Prior to the development of the oral P2Y12 receptor blockers, many trials had shown the benefit of intravenous glycoprotein IIb/IIIa inhibitors. Their benefit, however, has been small (i.e., only a 10% reduction in death or MI, with a significant increase in major bleeding). Two recent studies failed to show a benefit of routine early initiation of a drug in this class compared with their use only in patients who undergo PCI. The addition of these agents to aspirin and a P2Y12 inhibitor (i.e., triple antiplatelet therapy) should be reserved for unstable patients with recurrent rest pain, elevated cTn, and ECG changes, as well as those who have a coronary thrombus evident on angiography when they undergo PCI. Anticoagulants
Four options are available for anticoagulant therapy to be added to antiplatelet agents: (1) unfractionated heparin (UFH), long the mainstay of therapy; (2) the low-molecular-weight heparin (LMWH), enoxaparin, which has been shown to be superior to UFH in reducing recurrent cardiac events, especially in patients managed by a conservative strategy but with some increase in bleeding; (3) bivalirudin, a direct thrombin inhibitor that is similar in efficacy to either UFH or LMWH but causes less bleeding and is used just prior to and/or during PCI; and (4) the indirect factor Xa inhibitor, fondaparinux, which is equivalent in efficacy to enoxaparin but appears to have a lower risk of major bleeding.

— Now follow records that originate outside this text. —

-- ==== Sys2Proof/Machine/Ops.lean ====
section
/-! DEFINITION. The operations that every meaning shares: access to the indexed parts of State, byte order, events and their way to
the recorder, crossings, notices, items of stream queues. -/

namespace Sys2Proof.Machine

open Sys2Proof

/-! ### Bytes -/

/-- `n` bytes of a number, lowest byte first (R15). -/
def le (n v : Nat) : Bytes := (List.range n).map fun i => BitVec.ofNat 8 (v / 256 ^ i)

/-- The same of an integer in two's complement. -/
def leI (n : Nat) (v : Int) : Bytes := le n (v % (256 ^ n : Nat)).toNat

/-- The four bytes of a word. -/
def leW (w : Word) : Bytes := le 4 w.toNat

/-- The number that bytes spell, lowest byte first. -/
def leNat : Bytes → Nat
  | [] => 0
  | b :: r => b.toNat + 256 * leNat r

/-- The signed number that bytes spell. -/
def leInt (b : Bytes) : Int :=
  let v := leNat b
  if 2 * v < 256 ^ b.length then (v : Int) else (v : Int) - (256 ^ b.length : Nat)

/-- `n` bytes of a string from an offset. -/
def slice (b : Bytes) (off n : Nat) : Bytes := (b.drop off).take n

/-- A string of `n` bytes: cut, or filled with 0. -/
def fit (n : Nat) (b : Bytes) : Bytes := (b ++ List.replicate n 0).take n

/-- 64-bit words of a byte string, the last one filled with 0 (R350). The first argument bounds the number of words. -/
def quadsAux : Nat → Bytes → List Quad
  | 0, _ => []
  | n + 1, b => BitVec.ofNat 64 (leNat (b.take 8)) :: quadsAux n (b.drop 8)

/-- The words that hold a byte string. -/
def quads (b : Bytes) : List Quad := quadsAux ((b.length + 7) / 8) b

/-- Round to the nearest integer, halves away from zero. -/
def roundRat (r : Rat) : Int := if 0 ≤ r then (r + 1 / 2).floor else -((-r + 1 / 2).floor)

/-- Adds to a counter that saturates at 0xFFFF_FFFF. -/
def satAdd (w : Word) (n : Nat) : Word := BitVec.ofNat 32 (min (w.toNat + n) 0xFFFFFFFF)

/-- Removes keys from an association list and puts a new entry in front. -/
def assocSet {α : Type} (k : Nat) (v : α) (l : List (Nat × α)) : List (Nat × α) := (k, v) :: l.filter fun e => e.1 != k

/-! ### Temperature sensors (R92, R122) -/

/-- Brings a fraction into [1, 2) by powers of two; the first argument bounds the steps. -/
def halve : Nat → Nat → Nat → Int → Nat × Nat × Int
  | 0, a, b, k => (a, b, k)
  | n + 1, a, b, k =>
    if 2 * b ≤ a then halve n a (2 * b) (k + 1) else if a < b then halve n (2 * a) b (k - 1) else (a, b, k)

/-- The natural logarithm of a fraction of two positive numbers in 10^-15, by the series of artanh (R92 gives the curve and no way to
solve it; DESIGN CHOICE, log entry 55). -/
def lnFraction (a b : Nat) : Int :=
  match halve 64 a b 0 with
  | (a, b, k) =>
    let y : Int := ((a : Int) - b) * 10 ^ 15 / (a + b)
    let step (e : Int × Int) (i : Nat) : Int × Int := (e.1 * y / 10 ^ 15 * y / 10 ^ 15, e.2 + e.1 / (2 * i + 1))
    2 * ((List.range 24).foldl step (y, 0)).2 + k * 693147180559945

/-- The temperature in 0.01 K relative to 273.15 K at which R26 · exp(B · (1/T - 1/298.15 K)) is a resistance; both resistances in nano-ohm,
B in K. -/
def curveTemp (r26 : Nat) (b : Rat) (r : Nat) : Int :=
  let x : Rat := 100 / 29815 + (lnFraction r r26 : Rat) / 10 ^ 15 / b
  if x ≤ 0 then 32766 else max (-32767) (min (roundRat (100 / x) - 27315) 32766)

/-- A temperature input as coded (Table 3.5): a sensor without resistance is shorted. With R26 or B of 0 no temperature is stated: free
(DESIGN CHOICE, log entry 4). -/
def sensorCode (free : Half) (r26 : Nat) (b : Rat) (x : Sensor) : Half :=
  match x with
  | .opened => 0x8000
  | .shorted => 0x7FFF
  | .tenths r => if r = 0 then 0x7FFF else if r26 = 0 || b = 0 then free else BitVec.ofInt 16 (curveTemp r26 b (100000000 * r))

/-! ### Buffers of bytes by offset (PENDING, staging, epoch) -/

/-- Places a byte in a buffer, kept in rising order of offsets. -/
def putByte (o : Nat) (b : Byte) : List (Nat × Byte) → List (Nat × Byte)
  | [] => [(o, b)]
  | (p, c) :: r => if o < p then (o, b) :: (p, c) :: r else if o = p then (o, b) :: r else (p, c) :: putByte o b r

/-- Places a byte string at an offset. -/
def putBytes (off : Nat) : Bytes → List (Nat × Byte) → List (Nat × Byte)
  | [], buf => buf
  | b :: r, buf => putBytes (off + 1) r (putByte off b buf)

/-- The first `n` bytes of a buffer, where it holds all of them. -/
def bufferBytes (n : Nat) (buf : List (Nat × Byte)) : Option Bytes :=
  let b := buf.filter fun e => decide (e.1 < n)
  if b.length = n then some (b.map Prod.snd) else none

/-- CRC-32 of R45 (polynomial 0x04C11DB7 reflected, initial value and final inversion all ones), one bit, one byte, a string. -/
def crcBit (c : Word) : Word := if c.getLsbD 0 then (c >>> 1) ^^^ 0xEDB88320 else c >>> 1

def crcByte (c : Word) (b : Byte) : Word :=
  crcBit (crcBit (crcBit (crcBit (crcBit (crcBit (crcBit (crcBit (c ^^^ b.zeroExtend 32))))))))

def crc32 (b : Bytes) : Word := b.foldl crcByte 0xFFFFFFFF ^^^ 0xFFFFFFFF

/-! ### Parts of the state -/

def State.port (s : State) (p : Nat) : Port := s.prt.getD p {}
def State.pos (s : State) (p c : Nat) : Pos := (s.port p).pos.getD c {}
def State.posU (s : State) (u : Nat) : Pos := s.pos (u / 3) (u % 3)
def State.unit (s : State) (u : Nat) : MUnit := s.units.getD u {}
def State.ectx (s : State) (g : Nat) : Ctx := s.est.ctx.getD g {}
def State.sess (s : State) (c : Nat) : Sess := s.ses.ctx.getD c {}
def State.queue (s : State) (q : Nat) : Queue := s.que.getD q {}
def State.xr (s : State) (x : Nat) : Xrec := s.xng.xrec.getD x {}
def State.event (s : State) (e : Nat) : Ev := s.ev.getD e {}
def State.owU (s : State) (u : Nat) : OwUnit := s.pro.units.getD u {}

def modPort (p : Nat) (f : Port → Port) (s : State) : State := { s with prt := s.prt.modify p f }
def modPos (p c : Nat) (f : Pos → Pos) (s : State) : State := modPort p (fun x => { x with pos := x.pos.modify c f }) s
def modUnit (u : Nat) (f : MUnit → MUnit) (s : State) : State := { s with units := s.units.modify u f }
def modCtx (g : Nat) (f : Ctx → Ctx) (s : State) : State := { s with est := { s.est with ctx := s.est.ctx.modify g f } }
def modSess (c : Nat) (f : Sess → Sess) (s : State) : State := { s with ses := { s.ses with ctx := s.ses.ctx.modify c f } }
def modQ (q : Nat) (f : Queue → Queue) (s : State) : State := { s with que := s.que.modify q f }
def modX (x : Nat) (f : Xrec → Xrec) (s : State) : State := { s with xng := { s.xng with xrec := s.xng.xrec.modify x f } }
def modEv (e : Nat) (f : Ev → Ev) (s : State) : State := { s with ev := s.ev.modify e f }
def modOw (u : Nat) (f : OwUnit → OwUnit) (s : State) : State := { s with pro := { s.pro with units := s.pro.units.modify u f } }
def modSlot (u : Nat) (f : BalSlot → BalSlot) (s : State) : State := { s with bal := { s.bal with slots := s.bal.slots.modify u f } }
def modBleed (g : Nat) (f : BleedRec → BleedRec) (s : State) : State := { s with bal := { s.bal with recs := s.bal.recs.modify g f } }

/-- Adds 1 to a counter of a list. -/
def bumpAt (l : List Word) (i : Nat) (n : Nat := 1) : List Word := l.modify i fun w => satAdd w n

/-- Applies `f` for every element in turn. -/
def forAll {α : Type} (l : List α) (f : α → State → State) (s : State) : State := l.foldl (fun t a => f a t) s

/-- Applies `f` where the condition holds. -/
def onlyIf (b : Bool) (f : State → State) (s : State) : State := if b then f s else s

/-- A free word (DESIGN CHOICE, log entry 4). -/
def takeWord (s : State) : Word × State := (Config.freeWord s.fresh, { s with fresh := s.fresh + 1 })

/-- Free random bytes (DESIGN CHOICE, log entry 4). -/
def takeBytes (n : Nat) (s : State) : Bytes × State :=
  ((List.range n).map fun i => Config.freeByte (s.fresh + i), { s with fresh := s.fresh + n })

/-! ### Running parts -/

/-- The units that the load shed of Table 16.4 stops run: the boot is over, the module is not DORMANT, no load was shed. -/
def alive (s : State) : Bool := s.pwr.ready && s.pwr.state != 0 && decide (s.upl.holdup < 2)

/-- REC and HKP run, also after the load shed: the boot is over, the module is not DORMANT (R456). -/
def recRuns (s : State) : Bool := s.pwr.ready && s.pwr.state != 0

/-- The supervisor processor runs. -/
def spcUp (s : State) : Bool := alive s && !s.lcy.spcDown

/-- Sends a message. -/
def send (o : Out) (s : State) : State := { s with out := s.out ++ [o] }

/-- Microseconds and milliseconds in ns, and 0.01 s. -/
def ms : Nat := 1000000

/-! ### Events (R13, R436 to R438, R446) -/

/-- Adds 1 to the 8-bit event counter of flag `n`, saturating at 255 (R437). -/
def bumpEvcnt (cnt : BitVec 128) (n : Nat) : BitVec 128 :=
  if cnt.extractLsb' (8 * n) 8 = 255#8 then cnt else cnt + (1#128 <<< (8 * n))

Excessive bleeding is the most important adverse effect of all antithrombotic agents, including both antiplatelet agents and anticoagulants. Therefore, attention must be directed to the doses of antithrombotic agents, accounting for body weight, creatinine clearance, and a previous history of excessive bleeding, as a means of reducing the risk of bleeding. Patients who have experienced a stroke are at higher risk of intracranial bleeding with potent antiplatelet agents and combinations of antithrombotic drugs. INVASIVE VERSUS CONSERVATIVE STRATEGY
Multiple clinical trials have demonstrated the benefit of an early invasive strategy in high-risk patients (i.e., patients with multiple clinical risk factors, ST-segment deviation, and/or positive biomarkers) (Table 40-3). In this strategy, following treatment with anti-ischemic and antithrombotic agents, coronary arteriography is carried out within ∼48 h of presentation, followed by coronary revascularization (PCI or coronary artery bypass grafting), depending on the coronary anatomy. In low-risk patients, the outcomes from an invasive strategy are similar to those obtained from a conservative strategy. The latter consists of anti-ischemic and antithrombotic therapy followed by “watchful waiting,” in which the patient is closely observed and coronary arteriography is carried out only if rest pain or ST-segment changes recur, a biomarker of necrosis becomes positive, or there is evidence of severe ischemia on a stress test.